━━ RECORDS SUPPLIED ━━

-- ==== Sys2Proof/Certificates/Slice0/Obligations.lean ====
section
/-! DEFINITION. The statements about the HK48. Each speaks of every state and every operand that meet its premises; a result is
given as the whole next state, so that what is not named in it is unchanged. -/
open Sys2Proof Sys2Proof.Machine

/-! ### The step and the queue -/

/-- A step takes the command at the front of the queue and is that command's effect on the state with the queue's rest. -/
def Obligations.StepRunsTheFrontCommand : Prop :=
  ∀ (c : Instr) (rest : List Instr) (s : State), s.pending = c :: rest → step s = exec c (s.withPending rest)

/-- With no command waiting the part idles (the model's choice, log 4).
Settling takes the due turns one after another until none is due, at most 2000 of them; a state in which nothing is due it leaves
as it is (the model's choice, log 11).
The arbiter: a free engine goes to the first claimant in the order that has a claim, and that claimant moves to the end of the
order when its job starts; a claim that ends without a job leaves the order as it is; with a job running, or with no claim, there is
no grant (R31, R32). -/
def Obligations.IdleAndSettling : Prop :=
  (∀ s : State, s.pending = [] → step s = .next s) ∧
  (∀ s t : State, (s.quiet = true → s.settle = s) ∧ (s.settle1 = some t → t.quiet = true → s.settle = t)) ∧
  (∀ (n : Nat) (u : Nat → State), n ≤ 2000 → (∀ i, i < n → (u i).settle1 = some (u (i + 1))) →
    (u n).quiet = true ∨ n = 2000 → (u 0).settle = u n) ∧
  (∀ s : State,
    (s.engine.running ≠ none ∨ s.engine.noClaim = true → s.grantEngine = none) ∧
    (∀ (pre post : List Claimant) (who : Claimant) (p : Pending) (u : State), s.engine.running = none →
      s.engine.order = pre ++ who :: post → who ∉ pre → who ∉ post → (∀ c, c ∈ pre → s.engine.claim c = none) →
      s.engine.claim who = some p → u = { s with engine := s.engine.setClaim who none } →
      (∀ j t, u.gather who.chan p.claim = (some j, t) →
        s.grantEngine =
          some { t with engine := { u.engine with running := some { who := who, job := j, dropped := p.dropped },
                                                  order := pre ++ post ++ [who] } }) ∧
      (∀ t, u.gather who.chan p.claim = (none, t) → s.grantEngine = some t ∧ t.engine = u.engine)))

/-- Every command answers a next state in every state: no error of the HK48 stops it.
No command changes the queue of the commands that wait.
A command whose event cannot happen in the state leaves the state as it is (the model's choice, log 2). -/
def Obligations.EveryCommandAnswersAndKeepsTheQueue : Prop :=
  (∀ (c : Instr) (s : State), ∃ t, exec c s = .next t) ∧
  (∀ (c : Instr) (s t : State), exec c s = .next t → t.pending = s.pending) ∧
  (∀ s : State,
    (s.power ≠ .inReset → exec .pinResetRelease s = .next s) ∧ (s.power ≠ .loading → exec .startUpLoad s = .next s) ∧
    (∀ cut, s.power = .off → exec (.pinReset cut) s = .next s ∧ exec (.powerLoss cut) s = .next s) ∧
    (∀ b, s.power = .off → exec (.addressByte b) s = .next s ∧ exec .frameClose s = .next s) ∧
    (s.link.line = .waitStart ∨ s.link.line = .ignoring → exec .stuckLineTimerExpiry s = .next s) ∧
    (∀ n ends, (s.link.line = .waitStart ∨ s.link.line = .ignoring ∨ ∃ ch k, s.link.line = .write ch k) →
      exec (.readFrame n ends) s = .next s) ∧
    (∀ b, (s.link.line = .waitStart ∨ s.link.line = .readReleased ∨
        ∃ ch pos, s.link.line = .readReply ch pos ∨ s.link.line = .readNoReply ch pos) →
      exec (.writeDataByte b) s = .next s) ∧
    (s.power ≠ .running → exec .uptimeTick s = .next s) ∧
    (s.owner.idleDue = false → exec .ownerGrantIdleExpiry s = .next s) ∧
    (s.boot.stage ≠ .phaseWait → exec .bootPhaseBegin s = .next s) ∧
    ((∀ m b, s.boot.stage ≠ .releaseReady m b) ∨ s.power ≠ .running ∨ s.chA.state ≠ .closed →
      exec .release s = .next s) ∧
    ((∀ m b, s.boot.stage ≠ .releaseClosing m b) ∨ s.power ≠ .running ∨ s.chA.state ≠ .closed →
      exec .bootLanesClose s = .next s)) ∧
  (∀ s : State,
    ((∀ r st bytes, s.engine.running = some r → r.job ≠ .hashChunk st bytes) → exec .hashChunkEnd s = .next s) ∧
    ((∀ r p st final, s.engine.running = some r → r.job ≠ .finishDigest p st final) → exec .finishDigestEnd s = .next s) ∧
    ((∀ r lane v d l src, s.engine.running = some r → r.job ≠ .extend lane v d l src) → exec .extendJobEnd s = .next s) ∧
    ((∀ r key d sig, s.engine.running = some r → r.job ≠ .verifySig key d sig) → exec .verifySignatureEnd s = .next s) ∧
    ((∀ r k d, s.engine.running = some r → r.job ≠ .sign k d) → exec .signJobEnd s = .next s) ∧
    ((∀ r k info, s.engine.running = some r → r.job ≠ .derive k info) → exec .deriveJobEnd s = .next s) ∧
    ((∀ r salt cand, s.engine.running = some r → r.job ≠ .stretch salt cand) → exec .stretchEnd s = .next s) ∧
    ((∀ r k, s.engine.running = some r → r.job ≠ .keygen k) → ∀ ok draws, exec (.keygenEnd ok draws) s = .next s) ∧
    ((∀ r n, s.engine.running = some r → r.job ≠ .random n) → ∀ ok drawn, exec (.randomEnd ok drawn) s = .next s)) ∧
  (∀ s : State,
    ((∀ page bytes, s.store.op ≠ some (.program page bytes)) → ∀ bad, exec (.pageProgramDone bad) s = .next s) ∧
    ((∀ page, s.store.op ≠ some (.void page) ∧ s.store.op ≠ some (.copyVoid page)) →
      ∀ bad, exec (.pageVoidDone bad) s = .next s) ∧
    ((∀ src dst bytes, s.store.op ≠ some (.copy src dst bytes)) → ∀ bad, exec (.copyProgramDone bad) s = .next s) ∧
    ((∀ b, s.store.op ≠ some (.erase b)) → ∀ left, exec (.blockEraseDone left) s = .next s) ∧
    ((∀ b, s.store.op ≠ some (.recoveryErase b)) → ∀ left, exec (.recoveryEraseDone left) s = .next s) ∧
    ((∀ r pos, s.ota.current = some r → r.op.byteAt pos = none) → ∀ stuck, exec (.otaByteProgrammed stuck) s = .next s) ∧
    ((∀ r k target filer, s.ota.current = some r → r.op ≠ .advance k target filer) →
      ∀ ok, exec (.counterBitProgrammed ok) s = .next s) ∧
    ((∀ r, s.ota.current = some r → r.op ≠ .seal) → ∀ ok, exec (.lockBitProgrammed ok) s = .next s) ∧
    ((∀ r b, s.ota.current = some r → r.op ≠ .retire b) → ∀ ok, exec (.retireBitProgrammed ok) s = .next s) ∧
    ((∀ f, s.checker.flash = some f → f.read ≠ .id) → ∀ b0 b1 b2, exec (.flashIdReadDone b0 b1 b2) s = .next s) ∧
    ((∀ f, s.checker.flash = some f → f.read ≠ .manifest) → ∀ bytes, exec (.manifestReadDone bytes) s = .next s) ∧
    ((∀ f n, s.checker.flash = some f → f.read ≠ .chunk n) → ∀ bytes, exec (.chunkReadDone bytes) s = .next s)) ∧
  (∀ (s : State) (ch : Chan) (rcv : Bool) (code : Byte) (c : Instr),
    ((code, c) ∈
        [(0x01#8, Instr.identify ch), (0x02#8, Instr.readEvents ch), (0x03#8, Instr.getSetting ch),
        (0x20#8, Instr.readStoreHealth ch), (0x28#8, Instr.writeSlot ch), (0x29#8, Instr.generateKey ch),
        (0x2A#8, Instr.deleteSlot ch), (0x2B#8, Instr.readSlotInfo ch), (0x33#8, Instr.readThrottle ch),
        (0x40#8, Instr.openKey ch), (0x41#8, Instr.closeKey ch), (0x42#8, Instr.pinKey ch), (0x43#8, Instr.unpinKey ch),
        (0x44#8, Instr.listContexts ch), (0x45#8, Instr.sign ch), (0x46#8, Instr.derive ch), (0x47#8, Instr.releaseSecret ch),
        (0x50#8, Instr.extend ch), (0x51#8, Instr.readLanes ch), (0x52#8, Instr.readLog ch), (0x53#8, Instr.quote ch),
        (0x60#8, Instr.readBootState ch), (0x62#8, Instr.restartPlatform ch), (0x71#8, Instr.admissionStatus ch)] →
      s.request ch code = none → exec c s = .next s) ∧
    ((code, c) ∈
        [(0x04#8, Instr.setSetting), (0x10#8, Instr.writeIdentity), (0x11#8, Instr.generateDeviceKeys),
        (0x12#8, Instr.installRoot), (0x13#8, Instr.seal), (0x21#8, Instr.setGuard), (0x22#8, Instr.freezeGuard),
        (0x34#8, Instr.ownerReset rcv), (0x61#8, Instr.releaseRecovery)] →
      s.request .S code = none → exec c s = .next s) ∧
    ((code, c) ∈
        [(0x05#8, Instr.restrictGrants), (0x30#8, Instr.verifyOwner), (0x31#8, Instr.endOwner), (0x32#8, Instr.setVerifier),
        (0x63#8, Instr.selectBank), (0x70#8, Instr.admitBank), (0x72#8, Instr.abortAdmission), (0x73#8, Instr.confirmBoot)] →
      s.request .A code = none → exec c s = .next s))
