-- ==== Sys2Proof/Laws/State.lean ====
section
/-! SUPPORT. What each update of the state leaves: one lemma per field and update, true by computation. -/
namespace Sys2Proof.Machine.State

/-! `setChan` -/

@[simp] theorem setChan_power (s : State) (ch : Chan) (c : Channel) : (s.setChan ch c).power = s.power := by cases ch <;> rfl
@[simp] theorem setChan_rcv (s : State) (ch : Chan) (c : Channel) : (s.setChan ch c).rcv = s.rcv := by cases ch <;> rfl
@[simp] theorem setChan_hold (s : State) (ch : Chan) (c : Channel) : (s.setChan ch c).hold = s.hold := by cases ch <;> rfl
@[simp] theorem setChan_link (s : State) (ch : Chan) (c : Channel) : (s.setChan ch c).link = s.link := by cases ch <;> rfl
@[simp] theorem setChan_settings (s : State) (ch : Chan) (c : Channel) : (s.setChan ch c).settings = s.settings := by cases ch <;> rfl
@[simp] theorem setChan_engine (s : State) (ch : Chan) (c : Channel) : (s.setChan ch c).engine = s.engine := by cases ch <;> rfl
@[simp] theorem setChan_ota (s : State) (ch : Chan) (c : Channel) : (s.setChan ch c).ota = s.ota := by cases ch <;> rfl
@[simp] theorem setChan_store (s : State) (ch : Chan) (c : Channel) : (s.setChan ch c).store = s.store := by cases ch <;> rfl
@[simp] theorem setChan_guard (s : State) (ch : Chan) (c : Channel) : (s.setChan ch c).guard = s.guard := by cases ch <;> rfl
@[simp] theorem setChan_owner (s : State) (ch : Chan) (c : Channel) : (s.setChan ch c).owner = s.owner := by cases ch <;> rfl
@[simp] theorem setChan_ctx (s : State) (ch : Chan) (c : Channel) : (s.setChan ch c).ctx = s.ctx := by cases ch <;> rfl
@[simp] theorem setChan_meas (s : State) (ch : Chan) (c : Channel) : (s.setChan ch c).meas = s.meas := by cases ch <;> rfl
@[simp] theorem setChan_boot (s : State) (ch : Chan) (c : Channel) : (s.setChan ch c).boot = s.boot := by cases ch <;> rfl
@[simp] theorem setChan_checker (s : State) (ch : Chan) (c : Channel) : (s.setChan ch c).checker = s.checker := by cases ch <;> rfl
@[simp] theorem setChan_pending (s : State) (ch : Chan) (c : Channel) : (s.setChan ch c).pending = s.pending := by cases ch <;> rfl

/-! `setWork` -/

@[simp] theorem setWork_power (s : State) (ch : Chan) (w : Work) : (s.setWork ch w).power = s.power := by cases ch <;> rfl
@[simp] theorem setWork_rcv (s : State) (ch : Chan) (w : Work) : (s.setWork ch w).rcv = s.rcv := by cases ch <;> rfl
@[simp] theorem setWork_hold (s : State) (ch : Chan) (w : Work) : (s.setWork ch w).hold = s.hold := by cases ch <;> rfl
@[simp] theorem setWork_link (s : State) (ch : Chan) (w : Work) : (s.setWork ch w).link = s.link := by cases ch <;> rfl
@[simp] theorem setWork_settings (s : State) (ch : Chan) (w : Work) : (s.setWork ch w).settings = s.settings := by cases ch <;> rfl
@[simp] theorem setWork_engine (s : State) (ch : Chan) (w : Work) : (s.setWork ch w).engine = s.engine := by cases ch <;> rfl
@[simp] theorem setWork_ota (s : State) (ch : Chan) (w : Work) : (s.setWork ch w).ota = s.ota := by cases ch <;> rfl
@[simp] theorem setWork_store (s : State) (ch : Chan) (w : Work) : (s.setWork ch w).store = s.store := by cases ch <;> rfl
@[simp] theorem setWork_guard (s : State) (ch : Chan) (w : Work) : (s.setWork ch w).guard = s.guard := by cases ch <;> rfl
@[simp] theorem setWork_owner (s : State) (ch : Chan) (w : Work) : (s.setWork ch w).owner = s.owner := by cases ch <;> rfl
@[simp] theorem setWork_ctx (s : State) (ch : Chan) (w : Work) : (s.setWork ch w).ctx = s.ctx := by cases ch <;> rfl
@[simp] theorem setWork_meas (s : State) (ch : Chan) (w : Work) : (s.setWork ch w).meas = s.meas := by cases ch <;> rfl
@[simp] theorem setWork_boot (s : State) (ch : Chan) (w : Work) : (s.setWork ch w).boot = s.boot := by cases ch <;> rfl
@[simp] theorem setWork_checker (s : State) (ch : Chan) (w : Work) : (s.setWork ch w).checker = s.checker := by cases ch <;> rfl
@[simp] theorem setWork_pending (s : State) (ch : Chan) (w : Work) : (s.setWork ch w).pending = s.pending := by cases ch <;> rfl

/-! `reply` -/

@[simp] theorem reply_power (s : State) (ch : Chan) (st : Status) (b : Bytes) : (s.reply ch st b).power = s.power := by cases ch <;> rfl
@[simp] theorem reply_rcv (s : State) (ch : Chan) (st : Status) (b : Bytes) : (s.reply ch st b).rcv = s.rcv := by cases ch <;> rfl
@[simp] theorem reply_hold (s : State) (ch : Chan) (st : Status) (b : Bytes) : (s.reply ch st b).hold = s.hold := by cases ch <;> rfl
@[simp] theorem reply_link (s : State) (ch : Chan) (st : Status) (b : Bytes) : (s.reply ch st b).link = s.link := by cases ch <;> rfl
@[simp] theorem reply_settings (s : State) (ch : Chan) (st : Status) (b : Bytes) : (s.reply ch st b).settings = s.settings := by cases ch <;> rfl
@[simp] theorem reply_engine (s : State) (ch : Chan) (st : Status) (b : Bytes) : (s.reply ch st b).engine = s.engine := by cases ch <;> rfl
@[simp] theorem reply_ota (s : State) (ch : Chan) (st : Status) (b : Bytes) : (s.reply ch st b).ota = s.ota := by cases ch <;> rfl
@[simp] theorem reply_store (s : State) (ch : Chan) (st : Status) (b : Bytes) : (s.reply ch st b).store = s.store := by cases ch <;> rfl
@[simp] theorem reply_guard (s : State) (ch : Chan) (st : Status) (b : Bytes) : (s.reply ch st b).guard = s.guard := by cases ch <;> rfl
@[simp] theorem reply_owner (s : State) (ch : Chan) (st : Status) (b : Bytes) : (s.reply ch st b).owner = s.owner := by cases ch <;> rfl
@[simp] theorem reply_ctx (s : State) (ch : Chan) (st : Status) (b : Bytes) : (s.reply ch st b).ctx = s.ctx := by cases ch <;> rfl
@[simp] theorem reply_meas (s : State) (ch : Chan) (st : Status) (b : Bytes) : (s.reply ch st b).meas = s.meas := by cases ch <;> rfl
@[simp] theorem reply_boot (s : State) (ch : Chan) (st : Status) (b : Bytes) : (s.reply ch st b).boot = s.boot := by cases ch <;> rfl
@[simp] theorem reply_checker (s : State) (ch : Chan) (st : Status) (b : Bytes) : (s.reply ch st b).checker = s.checker := by cases ch <;> rfl
@[simp] theorem reply_pending (s : State) (ch : Chan) (st : Status) (b : Bytes) : (s.reply ch st b).pending = s.pending := by cases ch <;> rfl

/-! `refuse` -/

@[simp] theorem refuse_power (s : State) (ch : Chan) (st : Status) : (s.refuse ch st).power = s.power := by cases ch <;> rfl
@[simp] theorem refuse_rcv (s : State) (ch : Chan) (st : Status) : (s.refuse ch st).rcv = s.rcv := by cases ch <;> rfl
@[simp] theorem refuse_hold (s : State) (ch : Chan) (st : Status) : (s.refuse ch st).hold = s.hold := by cases ch <;> rfl
@[simp] theorem refuse_link (s : State) (ch : Chan) (st : Status) : (s.refuse ch st).link = s.link := by cases ch <;> rfl
@[simp] theorem refuse_settings (s : State) (ch : Chan) (st : Status) : (s.refuse ch st).settings = s.settings := by cases ch <;> rfl
@[simp] theorem refuse_engine (s : State) (ch : Chan) (st : Status) : (s.refuse ch st).engine = s.engine := by cases ch <;> rfl
@[simp] theorem refuse_ota (s : State) (ch : Chan) (st : Status) : (s.refuse ch st).ota = s.ota := by cases ch <;> rfl
@[simp] theorem refuse_store (s : State) (ch : Chan) (st : Status) : (s.refuse ch st).store = s.store := by cases ch <;> rfl
@[simp] theorem refuse_guard (s : State) (ch : Chan) (st : Status) : (s.refuse ch st).guard = s.guard := by cases ch <;> rfl
@[simp] theorem refuse_owner (s : State) (ch : Chan) (st : Status) : (s.refuse ch st).owner = s.owner := by cases ch <;> rfl
@[simp] theorem refuse_ctx (s : State) (ch : Chan) (st : Status) : (s.refuse ch st).ctx = s.ctx := by cases ch <;> rfl
@[simp] theorem refuse_meas (s : State) (ch : Chan) (st : Status) : (s.refuse ch st).meas = s.meas := by cases ch <;> rfl
@[simp] theorem refuse_boot (s : State) (ch : Chan) (st : Status) : (s.refuse ch st).boot = s.boot := by cases ch <;> rfl
@[simp] theorem refuse_checker (s : State) (ch : Chan) (st : Status) : (s.refuse ch st).checker = s.checker := by cases ch <;> rfl
@[simp] theorem refuse_pending (s : State) (ch : Chan) (st : Status) : (s.refuse ch st).pending = s.pending := by cases ch <;> rfl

━━━

WHAT IS EXPECTED = Please, from the entries above, set down exactly the lines from the one containing "theorem setWork_hold (s" through the one containing "theorem setWork_ota (s", and only those.

RESPONSE =
@[simp] theorem setWork_hold (s : State) (ch : Chan) (w : Work) : (s.setWork ch w).hold = s.hold := by cases ch <;> rfl
@[simp] theorem setWork_link (s : State) (ch : Chan) (w : Work) : (s.setWork ch w).link = s.link := by cases ch <;> rfl
@[simp] theorem setWork_settings (s : State) (ch : Chan) (w : Work) : (s.setWork ch w).settings = s.settings := by cases ch <;> rfl
@[simp] theorem setWork_engine (s : State) (ch : Chan) (w : Work) : (s.setWork ch w).engine = s.engine := by cases ch <;> rfl
@[simp] theorem setWork_ota (s : State) (ch : Chan) (w : Work) : (s.setWork ch w).ota = s.ota := by cases ch <;> rfl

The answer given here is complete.